***** Records *****

-- ==== Sys2Proof/Decode.lean ====
section
/-! DEFINITION. The command interface of 30_encoding.md section 2: the control word of R82 and its operand (R83),
the decoder, and after it the encoder. A command is the 2-bit control word plus the sample operand (R97). The spec
lays the two out on ports, not in memory; the one-number form `sample_in ++ ctl` and its bytes are this model's own
serialisation of the ports (log 7). -/

namespace Sys2Proof

/-- A row of the table of R82: the `match` and `mask` of spec/opcode_table.json on `ctl`. -/
structure CtlRow where
  pattern : BitVec 2
  mask    : BitVec 2
  deriving DecidableEq, Repr

/-- `ctl = 0b1x` is `RESET`. -/
def CtlRow.reset : CtlRow := { pattern := 0b10#2, mask := 0b10#2 }
/-- `ctl = 0b01` is `PUSH_SAMPLE`. -/
def CtlRow.pushSample : CtlRow := { pattern := 0b01#2, mask := 0b11#2 }
/-- `ctl = 0b00` is `IDLE`. -/
def CtlRow.idle : CtlRow := { pattern := 0b00#2, mask := 0b11#2 }

/-- Does the control word match the row? -/
def CtlRow.selects (r : CtlRow) (ctl : BitVec 2) : Bool := decide (ctl &&& r.mask = r.pattern)

/-- The command at the ports (R82, R83). `sample_valid` and `sample_in` are ignored when `rst = 1`, `sample_in` when
neither is 1 (R82, R297 (a)). "All four values of `ctl` are defined": the last arm is the row `IDLE`, which is all
that the two rows before it leave. -/
def decodePorts (p : Ports) : Instr :=
  if CtlRow.reset.selects p.ctl then .reset
  else if CtlRow.pushSample.selects p.ctl then .pushSample p.sampleIn
  else .idle

/-- The serialised command: `ctl` in bits 1..0 (the numbering of R82), `sample_in` from bit 2 up (log 7). -/
abbrev CommandWord := BitVec 34

/-- The ports a command word stands for. -/
def portsOfWord (w : CommandWord) : Ports :=
  { rst := w.getLsbD 1, sampleValid := w.getLsbD 0, sampleIn := w.extractLsb' 2 32 }

/-- The command word of the ports. -/
def wordOfPorts (p : Ports) : CommandWord := p.sampleIn ++ p.ctl

/-- Why bytes are no command. -/
inductive DecodeError where
  /-- Not exactly the five bytes of one command word. -/
  | notOneCommand
  /-- A bit above the 34 of the command word is set. -/
  | bitsAboveCommand
  deriving DecidableEq, Repr

/-- The decoder on bytes, least significant byte first: total, rejecting by name (log 7). -/
def decode : List Byte → Except DecodeError Instr
  | [b0, b1, b2, b3, b4] =>
    if b4.toNat < 4 then
      .ok (decodePorts (portsOfWord ((b4 ++ b3 ++ b2 ++ b1 ++ b0 : BitVec 40).setWidth 34)))
    else .error .bitsAboveCommand
  | _ => .error .notOneCommand

/-- The low `8 * k` bits of `w` as `k` bytes, least significant first. -/
def bytesOfNat : Nat → Nat → List Byte
  | 0, _ => []
  | k + 1, w => BitVec.ofNat 8 w :: bytesOfNat k (w / 256)

/-- The instruction of the host's numbering of the table: bit 0 is `ctl[0]`; every bit above `nbits` is 0. -/
def decodeTableWord (nbits w : Nat) : Option Instr :=
  if w < 2 ^ nbits ∧ w < 2 ^ 40 then (decode (bytesOfNat 5 w)).toOption else none

/-- The ports that select a command (R82), written from the same rows. The micro-operations and the reference
functions have none (R80: "never by the host directly"; "no control word selects"). A RESET or IDLE is presented
with `sample_in = 0`, which it ignores. -/
def encodePorts : Instr → Option Ports
  | .reset => some { rst := CtlRow.reset.pattern.getLsbD 1, sampleValid := CtlRow.reset.pattern.getLsbD 0, sampleIn := 0 }
  | .pushSample w =>
    some { rst := CtlRow.pushSample.pattern.getLsbD 1, sampleValid := CtlRow.pushSample.pattern.getLsbD 0, sampleIn := w }
  | .idle => some { rst := CtlRow.idle.pattern.getLsbD 1, sampleValid := CtlRow.idle.pattern.getLsbD 0, sampleIn := 0 }
  | .invalidate => none
  | .calPush _ => none
  | .calRecompute => none
  | .calClassify _ => none
  | .calInvalidate => none
  | .thrDerive _ => none
  | .zdStep _ => none
  | .zdReset => none
  | .bsmStep _ => none
  | .bsmExpect _ _ => none
  | .bsmResolve _ _ _ => none
  | .bsmInvalidate => none
  | .faSampleReceived => none
  | .faShiftBit _ => none
  | .faGetData => none
  | .faInvalidate => none
  | .ffcGetFrames _ => none
  | .ffcGetSeconds _ => none
  | .ffcGetMinutes _ => none
  | .ffcGetHours _ => none
  | .ffcGetUb1 _ => none
  | .ffcGetUb2 _ => none
  | .ffcGetUb3 _ => none
  | .ffcGetUb4 _ => none
  | .ffcGetUb5 _ => none
  | .ffcGetUb6 _ => none
  | .ffcGetUb7 _ => none
  | .ffcGetUb8 _ => none
  | .ffcSetFrames _ _ => none
  | .ffcSetSeconds _ _ => none
  | .ffcSetMinutes _ _ => none
  | .ffcSetHours _ _ => none
  | .ffcSetUb1 _ _ => none
  | .ffcSetUb2 _ _ => none
  | .ffcSetUb3 _ _ => none
  | .ffcSetUb4 _ _ => none
  | .ffcSetUb5 _ _ => none
  | .ffcSetUb6 _ _ => none
  | .ffcSetUb7 _ _ => none
  | .ffcSetUb8 _ _ => none
  | .fpsClassify _ => none
  | .tcBuild _ _ => none
  | .tcAdvance _ => none

/-- The command's bytes. -/
def encode (i : Instr) : Option (List Byte) :=
  (encodePorts i).map fun p => bytesOfNat 5 (wordOfPorts p).toNat

end Sys2Proof
end

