-- ==== Sys2Proof/Tests/Slice0.lean ====
section
/-! SUPPORT. Tests on small states. Expected values come from the tables of 95_test_vectors.md and the examples of the
rules, each named in its comment. The second half shows, for each statement with hypotheses, states and operands that
meet them. -/

/- One theorem after another: elaborated side by side, the tests keep some fifty threads waiting for each other. -/
set_option Elab.async false

namespace Sys2Proof.Tests

open Sys2Proof.Machine

/-! ### Helpers -/

/-- The outcome is a next state of which `p` holds. -/
def holds (o : Host.Outcome State Fault Refusal) (p : State → Bool) : Bool :=
  match o with
  | .next s => p s
  | .fault _ => false
  | .refused _ => false

/-- The outcome is this refusal. -/
def refusedAs (o : Host.Outcome State Fault Refusal) (r : Refusal) : Bool :=
  match o with
  | .next _ => false
  | .fault _ => false
  | .refused q => decide (q = r)

/-- The outcome is this fault. -/
def faultedAs (o : Host.Outcome State Fault Refusal) (f : Fault) : Bool :=
  match o with
  | .next _ => false
  | .fault g => decide (g = f)
  | .refused _ => false

/-- What the operation returned. -/
def returns (o : Host.Outcome State Fault Refusal) (r : Ret) : Bool := holds o fun s => decide (s.ret = r)

/-- The start state of V4b, with `bit_count = n`. -/
def lockedAt (n : Nat) : State :=
  { State.reset with calValid := true, locked := true, bitCount := n, lastLevel := .high, zdLevel := .high }

/-- A searching block, `n` samples after a change to High. -/
def searchingAt (n : Nat) : State := { State.reset with calValid := true, zdLevel := .high, zdCount := n }

/-- The ports of one command. -/
def presented (p : Ports) : State := { State.reset with stimulus := [p] }

/-- `23:59:59:24` at 25 frames per second, with user nibbles 1 to 8 (V6). -/
def lastFrame : TimecodeFrame :=
  { hours := 23, minutes := 59, seconds := 59, frames := 24, fps := .fps25
    ub := { ub1 := 1, ub2 := 2, ub3 := 3, ub4 := 4, ub5 := 5, ub6 := 6, ub7 := 7, ub8 := 8 }
    payload := 0x28449CA29AA6CE41, sampleCount := 1512 }

/-! ### WellFormed: an ill-formed term for each check -/

theorem test_wf_sample_word : Instr.wf Config.reference (.pushSample 0xFFFF) = true ∧
    Instr.wf Config.reference (.pushSample 0x10000) = false ∧ Instr.wf Config.reference (.calPush 0x10000) = false ∧
    Instr.wf Config.reference (.calClassify 0x10000) = false ∧ Instr.wf Config.reference (.bsmStep 0x10000) = false := by decide
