-- ==== Sys2Proof/Machine/State/Rest.lean ====
section
/-! DEFINITION. State of the remaining blocks. -/
namespace Sys2Proof.Machine

/-- A mirror record sent (R378) with the sectors it carries (R376): kept until it is acknowledged and its digest interval is over (R376, R400). -/
structure MirrorRec where
  id : Nat
  seq : Nat
  stamp : Nat
  region : Nat
  grp : Nat
  /-- 0 class M, 1 class D -/
  cls : Nat
  sector : Nat
  val : SectorVal
  /-- port and logical device of a CXL write -/
  port : Option (Nat × Nat)
  acked : Bool
  retx : Bool
deriving DecidableEq, Repr

/-- A unit of twin brine in the mirror frames (R379): stamp, sectors covered by index in the unit, write-back in flight. -/
structure MUnit where
  stamp : Nat
  grp : Nat
  region : Nat
  cls : Nat
  vals : Table SectorVal
  wb : Option (Nat × Table SectorVal)
  dirty : Bool
deriving DecidableEq, Repr

/-- An ordered record waiting for the records before it (R376). -/
inductive RxBody where
  | mirror (classM : Bool) (grp addr stamp : Nat) (vals : List SectorVal) (tags : List Nat)
  | brineList (pbns : List Nat)
  | resync (unit : Nat) (stamp : Nat) (vals : Option (List SectorVal))
deriving DecidableEq, Repr

/-- An applied mirror record as the digest takes it (R400). -/
structure RxApplied where
  seq : Nat
  addr : Nat
  stamp : Nat
  tags : List Nat
deriving DecidableEq, Repr

/-- A take of claims in progress (R384): the groups, whether the epoch store was retried, whether ALONE_OK or a handoff is its cause. -/
structure Take where
  groups : List Nat
  retried : Bool
  takeover : Bool
deriving DecidableEq, Repr

/-- How far pair formation has come (Table 12-3). -/
inductive FormStep where
  | none | training | linked | hello | sources | fetching
deriving DecidableEq, Repr

/-- A record or XTS unit at the cipher (R451, R455): since when, nanoseconds of lane time left, bytes of cipher hold space, the lane; none while it waits. -/
structure LaneRec where
  since : Nat
  left : Nat
  hold : Nat
  lane : Option Nat
deriving DecidableEq, Repr

structure TwnState where
  replay : List MirrorRec
  nextMirror : Nat
  /-- last ordered sequence sent, and the first of the open digest interval -/
  txSeq : Nat
  digestFrom : Nat
  /-- last ordered sequence applied, the records waiting for a gap, the records applied since they were last compared -/
  rxSeq : Nat
  rxHold : Table RxBody
  rxLog : List RxApplied
  /-- digest intervals that have mismatched once -/
  badDigest : List (Nat × Nat)
  /-- records received per bundle in the session: the count of the IV (R375) -/
  rxCount : Table Nat
  /-- twin brine by unit number, PBN × 16 + unit -/
  mirror : Table MUnit
  /-- the partner's last reported tide mark, in 4 KiB units -/
  peerTide : Nat
  peerReadOnly : Bool
  /-- the partner has said that it harvests (R352) -/
  peerHarvest : Bool
  /-- the partner has reported IN_SYNC (R411, R409) -/
  peerInSync : Bool
  /-- stored epoch per group (R384) -/
  epochs : Table Nat
  /-- marked blocks (R403), whether the scan has finished, blocks sent and not acknowledged -/
  rsm : List Nat
  scanDone : Bool
  full : Bool
  /-- units received per block in a resync (R405) -/
  resyncGot : Table (List Nat)
  /-- groups whose new writes a handoff holds, and groups handed over whose CLAIM has not arrived (R409) -/
  handoff : List Nat
  gave : List Nat
  /-- a handoff the partner asked for or this twin has asked for (R410, R411) -/
  asked : List Nat
  take : Option Take
  form : FormStep
  /-- identity digest of the stored partner (R388) -/
  pairId : Option (BitVec 512)
  /-- units restored with TWIN_REPAIR, waiting for FETCH (R390) -/
  repair : List Nat
  /-- the stored sync record: this twin was in sync, and was serving every group (R391, R407) -/
  syncInSync : Bool
  syncAll : Bool
  /-- formation stopped by R388 -/
  stopped : Bool
  /-- reads counted for sampled comparison, and the comparison in flight by unit (R401) -/
  sampleCount : Nat
  compare : Option (Nat × Nat)
  /-- sectors of brine damaged here whose twin copy is asked for (R261, R284) -/
  mend : List Nat := []
  /-- its records at the cipher lanes (R451) -/
  cipher : List LaneRec
deriving DecidableEq, Repr

/-- STATE of a connection (Table 13-3). -/
inductive ConnState where
  | free | opened | closing | down | error
deriving DecidableEq, Repr

/-- State of a path (R439). -/
inductive PathSt where
  | active | suspect | down
deriving DecidableEq, Repr

/-- A path of an open connection: its congestion window, packets acknowledged since it grew, the CE count last reported, successive RTOs, successive answered PROBEs. -/
structure PathRun where
  path : CmnPath
  state : PathSt
  window : Nat
  acked : Nat
  ce : Nat
  rtos : Nat
  probes : Nat
  /-- a PROBE sent to a DOWN path is not yet answered -/
  probeOut : Bool
deriving DecidableEq, Repr

/-- The receive windows of one key phase (R424, R428): RX_BASE and the PSNs accepted above it, control sequences seen. -/
structure RxPhase where
  base : Nat
  acc : List Nat
  ctlHigh : Nat
  ctlSeen : List Nat
deriving DecidableEq, Repr

/-- Who started a message at the initiator (R441). -/
inductive InitBy where
  | step (qid cmdId index : Nat)
  | foreign (port ld tag : Nat)
deriving DecidableEq, Repr

/-- An unresolved message at the initiator: read data by byte offset of the message, bytes received. -/
structure InitMsg where
  msn : Nat
  who : InitBy
  read : Bool
  total : Nat
  rkey : Nat
  off : Nat
  got : List (Nat × List Byte × BitVec 128)
  gotBytes : Nat
  worst : Status
deriving DecidableEq, Repr

/-- A reliable packet prepared or sent and not acknowledged: phase, path, sends. -/
structure TxPkt where
  op : Nat
  phase : Bool
  path : Nat
  sends : Nat
  pkt : Packet
deriving DecidableEq, Repr
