-- ==== Sys2Proof/Machine/Tables.lean ====
section
/-! DEFINITION. The operations on sparse tables: look up, set, delete, change. A table's keys rise strictly and every operation keeps that. -/
namespace Sys2Proof.Machine

variable {α : Type}

/-- The value listed under a key. -/
def tget : Table α → Nat → Option α
  | [], _ => none
  | (k, v) :: t, x => if x = k then some v else tget t x

/-- Set the value of a key. -/
def tset : Table α → Nat → α → Table α
  | [], x, w => [(x, w)]
  | (k, v) :: t, x, w =>
    if x < k then (x, w) :: (k, v) :: t else if x = k then (x, w) :: t else (k, v) :: tset t x w

/-- Take a key out. -/
def tdel : Table α → Nat → Table α
  | [], _ => []
  | (k, v) :: t, x => if x = k then tdel t x else (k, v) :: tdel t x

/-- Change the value of a key that is listed. -/
def tmod (t : Table α) (x : Nat) (f : α → α) : Table α :=
  match tget t x with
  | some v => tset t x (f v)
  | none => t

/-- Whether a key is listed. -/
def thas (t : Table α) (x : Nat) : Bool := (tget t x).isSome

/-- Keep the entries a test admits. -/
def tfilter (t : Table α) (p : Nat → α → Bool) : Table α := t.filter fun e => p e.1 e.2

/-- Change every entry's value. -/
def tmap (t : Table α) (f : Nat → α → α) : Table α := t.map fun e => (e.1, f e.1 e.2)

/-- The keys of a table. -/
def tkeys (t : Table α) : List Nat := t.map Prod.fst

/-- A list of numbers in rising order without repeats. -/
def ascending (l : List Nat) : List Nat := tkeys (l.foldl (fun t k => tset t k ()) [])

/-- The number at place n of those that a rising list leaves out. -/
def nthFree (used : List Nat) (n : Nat) : Nat := used.foldl (fun n u => if u ≤ n then n + 1 else n) n

/-- All keys of the table lie above a bound and rise strictly. -/
def Above : Nat → Table α → Prop
  | _, [] => True
  | b, (k, _) :: t => b < k ∧ Above k t

/-- The canonical form: keys strictly rising. -/
def Rising : Table α → Prop
  | [] => True
  | (k, _) :: t => Above k t

/-- Take the first element that passes a test out of a list. -/
def takeFirst (l : List α) (p : α → Bool) : Option (α × List α) :=
  match l with
  | [] => none
  | a :: r => if p a then some (a, r) else (takeFirst r p).map fun x => (x.1, a :: x.2)

end Sys2Proof.Machine
end

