/-- An error raised inside the alarm path itself: the bit and the capture; its own event is not raised again. -/
def State.errQuiet (s : State) (p : Page) (k : Nat) : State := s.setErr p k none
/-- An error of the alarm path, with its event. -/
def State.errInner (s : State) (p : Page) (k : Nat) : State :=
  (s.setErr p k none).occurWith State.errQuiet p (k - 14) 4 [] false
/-- An error of the alarm path met by an ordinary occurrence. -/
def State.errAlarm (s : State) (p : Page) (k : Nat) : State :=
  (s.setErr p k none).occurWith State.errInner p (k - 14) 4 [] false

/-- An occurrence of an event source of page p. -/
def State.occur (s : State) (p : Page) (idx sev : Nat) (payload : List Byte := []) : State :=
  s.occurWith State.errAlarm p idx sev payload false

/-- A record that no source of Table 16-1 or 16-12 names: local index 127, MISC (R617). -/
def State.misc (s : State) (p : Page) (sev : Nat) (payload : List Byte := []) : State := s.occur p 127 sev payload

/-- A block-defined error (ERR_STAT bit 16 to 29): bit, capture, and BLK_ERR event (Table 16-1). -/
def State.blkErr (s : State) (p : Page) (k sev : Nat) (payload : List Byte := []) (c : Option Capture := none) : State :=
  let s := s.setErr p k c
  if k ≤ 29 then s.occur p (k - 14) sev payload else s

/-- A common error (ERR_STAT bit 0 to 5) of a control access: bit, capture, and CTRL_ERR event with the capture (R45). -/
def State.ctlErr (s : State) (p : Page) (k sev : Nat) (c : Capture) : State :=
  let s := s.setErr p k (some c)
  s.occur p 0 sev (le 4 (s.rd p HDR.ERR_INFO0) ++ le 4 (s.rd p HDR.ERR_INFO1))

/-- HRV states (Table 11-5). -/
def hrvNormal : Nat := 0
def hrvHarvesting : Nat := 1
def hrvSealed : Nat := 2
def hrvRestoring : Nat := 3
def hrvIncomplete : Nat := 4
def hrvRehearsing : Nat := 5

/-- From the freeze of a harvest to its end (R351). -/
def State.frozen (s : State) : Bool := s.get HRV.STATE == hrvHarvesting || s.get HRV.STATE == hrvSealed

end Sys2Proof.Machine
end

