/-- The DRAM address of a sector of a frame, the mirror frames counted on after those of T1 (R618). -/
def State.frameAddr (s : State) (frame sec : Nat) : Nat := s.frameBase * 256 + frame * 65536 + sec * 64

/-- Whether a pool block belongs to the system area (R302, R476). -/
def State.isSys (s : State) (p : Nat) : Bool :=
  let user := s.get FTL.USER_BLKS ftlPage.inst
  user ≤ p && p < user + s.get FTL.SYS_BLKS ftlPage.inst

/-- The T1 frame of a pool block: system-area block USER_BLKS + s occupies frame s (R618). -/
def State.blockFrame (s : State) (p : Nat) : Option Nat :=
  if s.isSys p then some (p - s.get FTL.USER_BLKS ftlPage.inst) else (tget s.tier.blocks p).map fun b => b.frame

/-- The frame that TIER gives a block: which of those that no block has is free (log entry 17); the system area keeps the first SYS_BLKS (R618). -/
def State.pickFrame (s : State) (p : Nat) : Nat :=
  let sys := s.get FTL.SYS_BLKS ftlPage.inst
  let taken := s.tier.blocks.map fun e => e.2.frame
  (((List.range (taken.length + 1)).map fun k => sys + (Config.frameOf p + k) % max 1 (s.get TIER.T1_FRAMES - sys)).find? fun f => !taken.contains f).getD sys

/-- The page of DRAM that a number names among those of the system area's frames (R476, R618). -/
def State.sysPage (s : State) (k : Nat) : Nat := s.frameBase / 16 + k % max 1 (s.get FTL.SYS_BLKS ftlPage.inst * 16)

/-- The DRAM address of a pool sector's copy in T1, of one whose block has a frame. -/
def State.sectorAddr (s : State) (n : Nat) : Option Nat := (s.blockFrame (n / 1024)).map fun f => s.frameAddr f (n % 1024)

/-- The DRAM address of a sector of twin brine: which mirror frame its block has is free (log entry 17). -/
def State.mirrorAddr (s : State) (n : Nat) : Nat :=
  s.frameAddr (s.get TIER.T1_FRAMES + Config.frameOf (n / 1024) % max 1 (s.get TIER.MIRROR_FRAMES)) (n % 1024)

/-- The channel that holds the DRAM copy of a pool sector (R271, R618). -/
def State.chanOf (s : State) (n : Nat) : Option Nat := (s.sectorAddr n).bind s.addrChan

/-- The channel of a sector of twin brine. -/
def State.mirrorChan (s : State) (n : Nat) : Option Nat := s.addrChan (s.mirrorAddr n)

/-! ## The write queues of the DRAM subchannels (R290) -/

/-- LAT_TGT of a port of a channel (Table 9-8). -/
def State.latTgt (s : State) (c port : Nat) : Nat := if port % 2 = 0 then s.get DMC.LAT_TGT_LO c (port / 2) else s.get DMC.LAT_TGT_HI c (port / 2)

/-- The urgency of an age against a target (R288): at 50, 75 and 100 % of it. -/
def urgLevel (age tgt : Nat) : Nat := if age * 4 < tgt * 2 then 0 else if age * 4 < tgt * 3 then 1 else if age < tgt then 2 else 3

/-- The urgency of a request that a channel holds for a port since a time; patrol scrub belongs to no port (R287). -/
def State.reqUrgency (s : State) (c port since : Nat) : Nat := if port < 16 then urgLevel (s.timeNs - since) (s.latTgt c port) else 0

/-- Whether a queued write has reached urgency 3 (R288). -/
def State.writeUrgent (s : State) (c : Nat) (w : QWrite) : Bool := s.reqUrgency c w.port w.since == 3

/-- The reads that wait in a channel's queue: those that its state or a block on the way holds (Table 9-3, R52). -/
def State.chanReads (s : State) (c : Nat) : List WaitRead := s.tier.reads.filter fun r => r.panStall && s.chanOf r.sector == some c

/-- The urgency of a port of a channel: that of its oldest queued request (R288). -/
def State.portUrgency (s : State) (c port : Nat) : Nat :=
  let writes := ([2 * c, 2 * c + 1].flatMap fun k => (tget s.tier.writes k).getD []).filter fun w => w.port == port
  ((writes.map fun w => s.reqUrgency c port w.since) ++ (s.chanReads c).map fun r => if r.who.qos = port then s.reqUrgency c port r.t0 else 0).foldl max 0
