/-- XLT_INVAL: runs at once, is queued while BUSY up to 64 deep, or is ignored with INVAL_OVF (R98). A scope the register does not define is ignored. -/
def State.inval (s : State) (scope index : Nat) (w : InvalFor) : State :=
  if 5 < scope then s
  else if s.xlt.invalBusy.isNone then s.invalRun ⟨scope, index, w⟩
  else if s.xlt.invalQueue.length < 64 then { s with xlt.invalQueue := s.xlt.invalQueue ++ [⟨scope, index, w⟩] }
  else
    -- the write is ignored; the warden issues again what one of its operations waits for (log entry 98)
    let s := s.blkErr xltPage 16 4
    if w = .none then s else { s with xlt.invalRetry := s.xlt.invalRetry ++ [⟨scope, index, w⟩] }

/-- What waits for a finished invalidation (R74, R79): a command ends OK, an extent is freed, a window is free. -/
def State.invalFor (s : State) : InvalFor → State
  | .none => s
  | .command q c =>
    { s with qe.cmds := s.qe.cmds.map fun x =>
        if x.qid = q ∧ x.cmdId = c ∧ x.result.isNone then { x with result := some { status := .ok, result0 := 0, detail := 0, prefixLen := 0 } } else x }
  | .create q c h =>
    { s with qe.cmds := s.qe.cmds.map fun x =>
        if x.qid = q ∧ x.cmdId = c ∧ x.result.isNone then { x with result := some { status := .ok, result0 := h, detail := 0, prefixLen := 0 } } else x }
  | .delete .. | .toM .. | .toV .. => s
  | .extent e =>
    { s with xlt.extents := tmod s.xlt.extents e fun d => Extent.seal { d with state := .free } }
  | .window w => { s with xlt.windows := tmod s.xlt.windows w fun d => windowSeal { d with state := 0, valid := false } }

/-- An invalidation completes; the next of the queue starts, and a place in it goes to what the warden issues again (R90, R98). -/
def State.invalDone (s : State) : State :=
  match s.xlt.invalBusy with
  | none => s
  | some i =>
    let s := (({ s with xlt.invalBusy := none }).put XLT.BUSY 0).incMod XLT.DONE_COUNT
    let s := s.invalFor i.waiter
    match s.xlt.invalQueue ++ s.xlt.invalRetry.take 1 with
    | [] => s
    | j :: r => ({ s with xlt := { s.xlt with invalQueue := r, invalRetry := s.xlt.invalRetry.drop 1 } } : State).invalRun j

/-! ## Registrations (R82-R85, R92-R96) -/

/-- Index and generation of a registration key (R82). -/
def keyIndex (k : Nat) : Nat := k / 1024
def keyGen (k : Nat) : Nat := k % 1024

/-- Store a registration in DRAM and in its cached copies: XLT's own sequencer writes both. -/
def State.putRegistration (s : State) (i : Nat) (d : Registration) : State :=
  let up (e : CacheEntry) : CacheEntry := if e.key == .registration (BitVec.ofNat 22 i) then { e with copy := .registration d } else e
  { s with xlt.registrations := tset s.xlt.registrations i d, xlt.caches := s.xlt.caches.map up, xlt.fills := s.xlt.fills.map up }

/-- A CLOSING registration with nothing in flight becomes FREE: REVOKE_DONE with K and REFUSED, and the REVOKE commands for it end OK (R96). -/
def State.registrationFree (s : State) (i : Nat) (d : Registration) : State :=
  let k := i * 1024 + d.gen
  let s := s.putRegistration i { d with state := .free, inflight := 0, freedAt := some s.timeNs }
  let s := s.occur xltPage 32 2 (le 4 k ++ le 4 d.refused)
  { s with qe.cmds := s.qe.cmds.map fun x =>
      match x.cmd with
      | .revoke key => if key.toNat = k ∧ x.result.isNone then { x with result := some { status := .ok, result0 := 0, detail := d.refused, prefixLen := 0 } } else x
      | _ => x }

/-- XLT_REVOKE (R92): OPEN with a current GEN becomes CLOSING; nothing in flight ends it at once. -/
def State.revoke (s : State) (key : Nat) : State × Status :=
  let i := keyIndex key
  let d := s.registrationAt i
  if d.gen ≠ keyGen key then (s, .keyStale)
  else if d.state ≠ .opened then (s, .keyRevoked)
  else
    let d := { d with state := .closing, revokeStamp := s.timeNs }
    let s := s.putRegistration i d
    (if d.inflight = 0 then s.registrationFree i d else s, .ok)

/-- The end of an admitted message (R94): INFLIGHT falls, and the last one of a CLOSING registration frees it. -/
def State.messageEnd (s : State) (i : Nat) : State :=
  let d := s.registrationAt i
  let d := { d with inflight := d.inflight - 1 }
  if d.state = .closing ∧ d.inflight = 0 then s.registrationFree i d else s.putRegistration i d

/-- A tenant's refusal counter (R95, R144). -/
def noQuota : Quota := Quota.seal { t1Quota := 0, t2Quota := 0, t2Used := 0, check := 0, t1Used := 0, quotaRefused := 0, substTotal := 0, refuseTotal := 0 }
def State.quota (s : State) (t : Nat) : Quota := (tget s.tier.quotas t).getD noQuota
def State.putQuota (s : State) (t : Nat) (q : Quota) : State := { s with tier.quotas := tset s.tier.quotas t q }
def State.refusal (s : State) (t : Nat) : State := s.putQuota t { s.quota t with refuseTotal := ((s.quota t).refuseTotal + 1) % 2 ^ 64 }

/-- Check 1 and then check 2 for a message's first packet under a key (R85, R86, R93, R95): the registration, or the status. A refusal after a REVOKE counts in REFUSED while the slot is CLOSING and when it has become FREE. The record of a stale key GEN at severity 5 follows R68's for a region (DESIGN CHOICE, log entry 96). -/
def State.admitKey (s : State) (key node : Nat) : State × Except Status (Nat × Registration) :=
  let i := keyIndex key
  let k := XKey.registration (BitVec.ofNat 22 i)
  match s.xPeek k with
  | some (.registration d) =>
    let refuse (s : State) : State := (s.putRegistration i { d with refused := (d.refused + 1) % 2 ^ 32 }).refusal d.tenant
    if d.gen ≠ keyGen key then (s.misc xltPage 5, .error .keyStale)
    else match d.state with
    | .free => (if d.freedAt.isSome then refuse s else s.refusal d.tenant, .error .keyRevoked)
    | .closing => (refuse s, .error .keyRevoked)
    | .opened =>
      if !d.nodeAny && d.node ≠ node then (s, .error .accessViolation)
      else match s.xGet k with
      | (s, some (.registration d)) => (s, .ok (i, d))
      | (s, _) => (s, .error .internal)
  | _ => (s, .error .internal)

/-- The access of a message's packet under a registration (R89). -/
def Registration.access (d : Registration) (tenant off len : Nat) : Access :=
  { region := d.region, gen := d.regionGen, off := d.baseOff + off, len := len, tenant := tenant, bound := true, inside := off + len ≤ d.length, mayRead := d.r, mayWrite := d.w }

end Sys2Proof.Machine
end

*****

» **Assignment**:
Which lines in the records above include the word "writes"? Copy them out.

» **Your solution**:
  /-- groups whose new writes a handoff holds, and groups handed over whose CLAIM has not arrived (R409) -/
  let writes := ([2 * c, 2 * c + 1].flatMap fun k => (tget s.tier.writes k).getD []).filter fun w => w.port == port
  ((writes.map fun w => s.reqUrgency c port w.since) ++ (s.chanReads c).map fun r => if r.who.qos = port then s.reqUrgency c port r.t0 else 0).foldl max 0
/-- Store a registration in DRAM and in its cached copies: XLT's own sequencer writes both. -/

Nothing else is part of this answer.